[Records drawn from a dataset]
* * *

/-- VF Enable falls: the VFs vanish, and their contexts bound to the port lose it at the boundary. -/
def State.dropVfs (s : State) (st : Nat) (p : Side) : State :=
  let s := (s.tdisError st p).modPort p fun x => { x with vfEnable := false }
  let fs := ((s.boundTo p).map fun i => (s.ctx i).func).eraseDups.filter (· ≠ 0)
  let s := s.mapFuncs fun k f => if k / 128 = p.num && k % 128 ≠ 0 then f.clearConfig else f
  fs.foldl (fun s f => s.modFunc p f fun x => { x with event := max x.event 6 }) s

/-- FLR of a function of a port (HX_XLT_FRING and HX_XLT_CTL alone keep their values, R227), and the return from D3hot (R100, R122, R458). -/
def State.functionReset (s : State) (st : Nat) (p : Side) (f : Nat) : State :=
  let hit := (s.ctxsOf f).filter fun i => decide (f ≠ 0) || (s.ctx i).port = p
  let s := if f = 0 then s.dropVfs st p else s
  let s := (s.dropFnSels p f).modFunc p f fun x => { x.clearConfig with flr := true, silenced := true, event := 7 }
  let s := if f = 0 then s else s.modFunc p.other f fun x => { x with silenced := true, ready := false, event := 7 }
  let s := if f = 0 then s.modPort p fun x => { x with mse := false } else s
  let s := if f = 0 then s
    else
      [Side.a, Side.b].foldl
        (fun s q => if (s.tdi q f).state = .unlocked then s else ((s.scrubOwned f).setTdi q f Tdi.none).tdiLog q f .unlocked st) s
  let s := [Side.a, Side.b].foldl
    (fun s q => s.dropEntries q fun e => e.func = f && (decide (f ≠ 0) || q = p)) s
  let s := s.dropAtc fun e => e.func = f && (decide (f ≠ 0) || e.port = p)
  let s := hit.foldl (fun s i => s.beginTeardown i E.contextDead st) s
  let s := if f = 0 then s.modQueue p.num fun q => { q with next := some .stopped, parking := none } else s
  s.quietVectors p f

/-- FLR. -/
def flr (p : Side) (f : Fin 128) (s : State) : State := s.stamped (.flr p f) fun st s => s.functionReset st p f.val

/-- Contexts of a function whose teardown still runs, and commands of a PF's privileged queue that its stop has yet to retire
(R122). -/
def State.tearing (s : State) (p : Side) (f : Nat) : Bool :=
  (s.ctxs.any fun (_, c) => c.func = f && (decide (f ≠ 0) || c.port = p) && c.teardown.isSome && decide (c.state ≠ .dead)) ||
    (decide (f = 0) && (decide ((s.queue p.num).next = some .stopped) ||
      (decide ((s.queue p.num).state = .stopped) && !(s.queue p.num).cmds.isEmpty)))

/-- FLR_COMPLETE: the function's teardown has ended, and it takes doorbells and requests again (R101). -/
def flrComplete (p : Side) (f : Nat) (s : State) : State :=
  if !(s.func p f).flr || s.tearing p f then s
  else
    let s := s.modFunc p f fun x => { x with flr := false, silenced := false }
    if f = 0 || (s.func p.other f).flr then s else s.modFunc p.other f fun x => { x with silenced := false }

/-- A configuration request reaches a function over its link; until the function's FLR has completed it is answered with Request Retry
Status (R101). -/
def State.configured (s : State) (p : Side) (f : Nat) (k : State → State) : State :=
  if !(s.port p).up then s else if (s.func p f).flr then s.emit (.cfgRetry p f) else k s

/-- VF_ENABLE_CLEAR. -/
def vfEnableClear (p : Side) (s : State) : State :=
  s.configured p 0 fun s =>
    if (s.port p).vfEnable then s.stampedIf (!(s.port p).frozen.isEmpty) (.vfEnableClear p) fun st s => s.dropVfs st p else s

/-- D3HOT_ENTRY: a VF is silenced on both ports (R100). -/
def d3hotEntry (p : Side) (f : Nat) (s : State) : State :=
  s.configured p f fun s =>
    let s := s.modFunc p f fun x => { x with d3 := true, ready := false, event := max x.event 5 }
    if f = 0 then s else s.modFunc p.other f fun x => { x with silenced := true, ready := false, event := max x.event 5 }

/-- D0_RETURN. -/
def d0Return (p : Side) (f : Fin 128) (s : State) : State :=
  s.configured p f.val fun s => if (s.func p f.val).d3 then s.stamped (.d0Return p f) fun st s => s.functionReset st p f.val else s

/-- BUS_MASTER_ENABLE_CLEAR. -/
def busMasterClear (p : Side) (f : Nat) (s : State) : State :=
  s.configured p f fun s => s.modFunc p f fun x => { x with bme := false, event := max x.event 4 }

/-- Sizes of the PF's BARs, and of a VF's in its SR-IOV capability; 0 where there is none (R91). -/
def Port.barSize (x : Port) (n : Nat) : Nat :=
  match n with
  | 0 => 2 ^ 25
  | 2 => 2 ^ 24
  | 4 => 2 ^ (36 + x.bar4)
  | 8 => 2 ^ 16
  | 10 => 2 ^ 18
  | _ => 0

/-- A BAR as it reads: its base, 64-bit, and prefetchable but for the BAR0s (R91; the bits are PCI Express's, PRESUMED, log entry 2). -/
def State.barWord (s : State) (p : Side) (n : Nat) : Nat :=
  let z := (s.port p).barSize n
  if z = 0 then 0 else Tbl.get 0 (s.func p 0).bars n / z * z + 4 + (if n = 0 || n = 8 then 0 else 8)

/-- What AER holds: Poisoned TLP Received and Completion Timeout among the uncorrectable errors, and in the upper half the advisory
non-fatal error (R97; the bits are PCI Express's, PRESUMED, log entry 2). -/
def Func.aerWord (f : Func) : Nat := fld (bit f.poisonedTlp) 12 + fld (bit f.cplTimeout) 14 + fld (bit f.advisory) 45

/-- What a read of configuration space returns (R84, R88, R91, R98). -/
def State.configRead (s : State) (p : Side) (f : Nat) : CfgField → Nat
  | .vendorId => 0x1F2C
  | .deviceId => if f = 0 then 0x4858 else 0x4859
  | .revisionId => 0x20
  | .classCode => 0x120000
  | .interruptPin => bit (f = 0)
  | .interruptStatus => bit (decide (f = 0) && s.intaWanted p)
  | .serialNumber => if f = 0 then Config.serial.toNat else 0
  | .vfDeviceId => if f = 0 then 0x4859 else 0
  | .initialVfs | .totalVfs => if f = 0 then 127 else 0
  | .firstVfOffset | .vfStride => bit (f = 0)
  | .bar n => if f = 0 then s.barWord p n.val else 0
  | .maxPayloadSupported => 512
  | .bar4Size => if f = 0 then 2 ^ (6 + (s.port p).bar4) else 0
  | .aer => (s.func p f).aerWord

/-- CONFIGURATION_REQUEST (R84, R88, R91, R93, R98, R101). A size that the function does not offer, and a PF's field at a VF, is
discarded (DESIGN CHOICE, log entry 181). -/
def configRequest (p : Side) (f : Nat) (c : Cfg) (s : State) : State :=
  s.configured p f fun s =>
    let fn := fun (g : Func → Func) => (s.modFunc p f g).inta
    match c with
    | .msixEnable v => fn fun x => { x with msix := v }
    | .functionMask v => fn fun x => { x with fmask := v }
    | .interruptDisable v => fn fun x => { x with intDis := v }
    | .busMasterSet => fn fun x => { x with bme := true }
    | .relaxedOrdering v => fn fun x => { x with ro := v }
    | .atsEnable v => fn fun x => { x with ats := v }
    | .priEnable v => if f = 0 then fn fun x => { x with pri := v } else s
    | .prgAllocation n => if f = 0 then fn fun x => { x with prgAlloc := min n 512 } else s
    | .priReset => s
    | .maxPayload n => if f = 0 && [128, 256, 512].contains n then fn fun x => { x with mps := n } else s
    | .maxReadRequest n => if f = 0 && [128, 256, 512, 1024, 2048, 4096].contains n then fn fun x => { x with mrrs := n } else s
    | .bar n a => if f = 0 && (s.port p).barSize n.val ≠ 0 then fn fun x => { x with bars := Tbl.set 0 x.bars n.val (a % 2 ^ 64) } else s
    | .aerClear => fn fun x => { x with poisonedTlp := false, advisory := false, cplTimeout := false }
    | .read x => s.emit (.cfgData p f (s.configRead p f x))
    | .vfEnableSet => if f = 0 then s.modPort p fun x => { x with vfEnable := true } else s
    | .memorySpace v => if f = 0 then s.modPort p fun x => { x with mse := v } else s
    | .bar4Size n => if f = 0 && !(s.port p).mse && decide (6 ≤ n) && decide (n ≤ 11) then s.modPort p fun x => { x with bar4 := n - 6 } else s
    | .hdmDecoder i n => if f = 0 then s.modPort p fun x => if i.val = 0 then { x with hdm0 := n } else { x with hdm1 := n } else s

/-! ### Placement regions (R104 to R107, R117) -/

def Region.base (r : Region) : Nat := bits r.d0.toNat 19 0 * 2 ^ 21
def Region.size (r : Region) : Nat := (bits r.d0.toNat 39 20 + 1) * 2 ^ 21
def Region.offset (r : Region) : Nat := bits r.d2.toNat 63 21 * 2 ^ 21
/-- The region accepts requests. -/
def Region.accepts (r : Region) : Bool := r.enabled && tst r.d3.toNat 36

/-- BAR4's present size in bytes. -/
def Port.bar4Bytes (p : Port) : Nat := 2 ^ (36 + p.bar4)

/-- A region backs an HDM decoder: 254 and 255 of a port trained as CXL with HDM set. -/
def Port.isHdm (p : Port) (i : Nat) (r : Region) : Bool := p.cxl && decide (254 ≤ i) && tst r.d3.toNat 37

/-- What a region will be once the boundary has come. -/
def Region.eff (r : Region) : Region :=
  match r.next with
  | some (some (a, b, c, d)) => { enabled := true, d0 := a, d1 := b, d2 := c, d3 := d, next := .none }
  | some .none => Region.none
  | .none => r

/-- Check 4 of R105: the window lies in BAR4 and overlaps no other region that is enabled. -/
def Port.windowBad (p : Port) (i : Nat) (r : Region) : Bool :=
  decide (r.base + r.size > p.bar4Bytes) ||
    p.regions.any fun (j, x) =>
      let y := x.eff
      decide (j ≠ i) && y.accepts && !p.isHdm j y && overlap r.base r.size y.base y.size

/-- Check 5 of R105: the rules of R107. -/
def Port.hdmBad (p : Port) (i : Nat) (r : Region) : Bool :=
  tst r.d3.toNat 37 &&
    (!p.isHdm i r || bits r.d3.toNat 31 0 ≠ 0 ||
      (let dec := if i = 254 then p.hdm0 else p.hdm1
       dec = 0 || r.size ≠ dec * 2 ^ 28))

/-- A commit of the staged descriptor to a region (R105): the code of the first check that fails, or the state. -/
def State.placeCommit (s : State) (p : Side) (i : Nat) (d0 d1 d2 d3 : Word) : Except Nat State :=
  let x := s.port p
  let r : Region := { enabled := true, d0 := d0, d1 := d1, d2 := d2, d3 := d3, next := none }
  let o := s.obj (regObj d1)
  if o.state = .free || o.owner ≠ regCtx d1 || o.attr % 2 = 1 then .error E.badHandle
  else if o.state = .retiring then .error E.objectRetiring
  else if r.offset + r.size > 65536 * o.size64k then .error E.badLength
  else if !x.isHdm i r && x.windowBad i r then .error E.badField
  else if x.hdmBad i r then .error E.badField
  else
    let old := Tbl.get Region.none x.regions i
    .ok (s.modPort p fun x => { x with regions := Tbl.set Region.none x.regions i { old with next := some (some (d0, d1, d2, d3)) } })

/-- A region is cleared from the next boundary (R106). -/
def State.placeClear (s : State) (p : Side) (i : Nat) : State :=
  let old := Tbl.get Region.none (s.port p).regions i
  s.modPort p fun x => { x with regions := Tbl.set Region.none x.regions i { old with next := some none } }

/-- Regions committed or cleared take effect. -/
def State.regionEffects (s : State) : State :=
  [Side.a, Side.b].foldl
    (fun s p =>
      s.modPort p fun x => { x with regions := (x.regions.map fun (i, r) => (i, r.eff)).filter fun (_, r) => r ≠ Region.none }) s

/-- The regions of a context are cleared (R106, R144). -/
def State.clearRegions (s : State) (slot : Nat) : State :=
  [Side.a, Side.b].foldl
    (fun s p =>
      s.modPort p fun x =>
        { x with
          regions := x.regions.map fun (i, r) =>
            if (r.enabled && regCtx r.d1 = slot) || regCtx r.eff.d1 = slot && r.eff.enabled then (i, { r with next := some none }) else (i, r) }) s

/-- The kind of access of a request and its length. -/
def bar4Len : Bar4Kind → Nat
  | .read n => n
  | .write d _ => d.length
  | .fetchAdd w _ | .swap w _ => w
  | .cas w _ _ => w

/-- Requests that Harson takes: writes of at most the supported payload, and the AtomicOps that it completes (R84). -/
def bar4Legal : Bar4Kind → Bool
  | .read n => decide (0 < n) && decide (n ≤ 4096)
  | .write d _ => decide (0 < d.length) && decide (d.length ≤ 512)
  | .fetchAdd w _ | .swap w _ => w = 4 || w = 8
  | .cas w _ _ => w = 8 || w = 16

/-- The permission bit of D3 that a kind needs. -/
def bar4Right : Bar4Kind → Nat
  | .read _ => 32
  | .write _ _ => 33
  | _ => 34

def bar4Write : Bar4Kind → Bool
  | .write _ _ => true
  | _ => false

/-- The device address of an inbound request, when a region admits it. A region committed with HDM set acts as a window while its port
does not run as CXL (DESIGN CHOICE, log entry 182). -/
def State.placed4 (s : State) (p : Side) (reqId addr : Nat) (k : Bar4Kind) : Option Nat :=
  let x := s.port p
  match x.regions.find? fun (i, r) => r.accepts && !x.isHdm i r && decide (r.base ≤ addr) && decide (addr + bar4Len k ≤ r.base + r.size) with
  | none => none
  | some (_, r) =>
    let d3 := r.d3.toNat
    let m := bits d3 31 16
    if bar4Legal k && decide (addr + bar4Len k ≤ x.bar4Bytes) && (reqId &&& m) = (bits d3 15 0 &&& m) && tst d3 (bar4Right k) then
      some ((s.obj (regObj r.d1)).base + r.offset + (addr - r.base))
    else none

/-- What an inbound request does at a device address; the engines' commands that read there notice a write (R253). -/
def State.access4 (s : State) (p : Side) (a : Nat) (k : Bar4Kind) : State :=
  let old := fun (w : Nat) => leNat (s.mem.readN a w)
  let put := fun (s : State) (m : Mem) (n : Nat) => (s.setMem m).disturb none [(a, n)]
  let swap := fun (w v : Nat) =>
    put (s.emit (.bar4Cpl p .ok (leBytes w (old w)) (s.mem.anyPoison a w)))
      (s.mem.storeP a ((leBytes w v).map fun b => (b, s.mem.anyPoison a w))) w
  match k with
  | .read n => s.emit (.bar4Cpl p .ok (s.mem.readN a n) (s.mem.anyPoison a n))
  | .write d bad => put s (s.mem.store a d bad) d.length
  | .fetchAdd w v => swap w (old w + v)
  | .swap w v => swap w v
  | .cas w c v => swap w (if old w = c % 256 ^ w then v else old w)

/-- An admitted request is made, or waits for the lines that agents hold. -/
def State.startAccess (s : State) (p : Side) (a : Nat) (k : Bar4Kind) : State :=
  let r := [(a, bar4Len k)]
  match k with
  | .read _ => s.uncached (.access p a k) r [] fun s => s.access4 p a k
  | _ => s.uncached (.access p a k) [] r fun s => s.access4 p a k

/-- INBOUND_BAR4_REQUEST: a region admits it on its arrival (R106), and it is made in its turn (R96). -/
def inboundBar4 (p : Side) (reqId addr : Nat) (k : Bar4Kind) (s : State) : State :=
  let x := s.port p
  let refuse := fun (s : State) =>
    if bar4Write k then s else s.inOrder p (.unsupported p) fun s => s.emit (.bar4Cpl p .unsupported [] false)
  if !x.up then s
  else if !x.mse then refuse s
  else
    match s.placed4 p reqId addr k with
    | none => refuse (s.regErrAt p 0 2 (addr / 2 ^ 21) E.peerDenied)
    | some a =>
      let s := match k with | .write _ true => s.aerAdvisory p | _ => s
      s.inOrder p (.access p a k) fun s => s.startAccess p a k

* * *

Exercise: Count the lines in the entries that hold the word "reqId", and give nothing but the total.

Response area: 4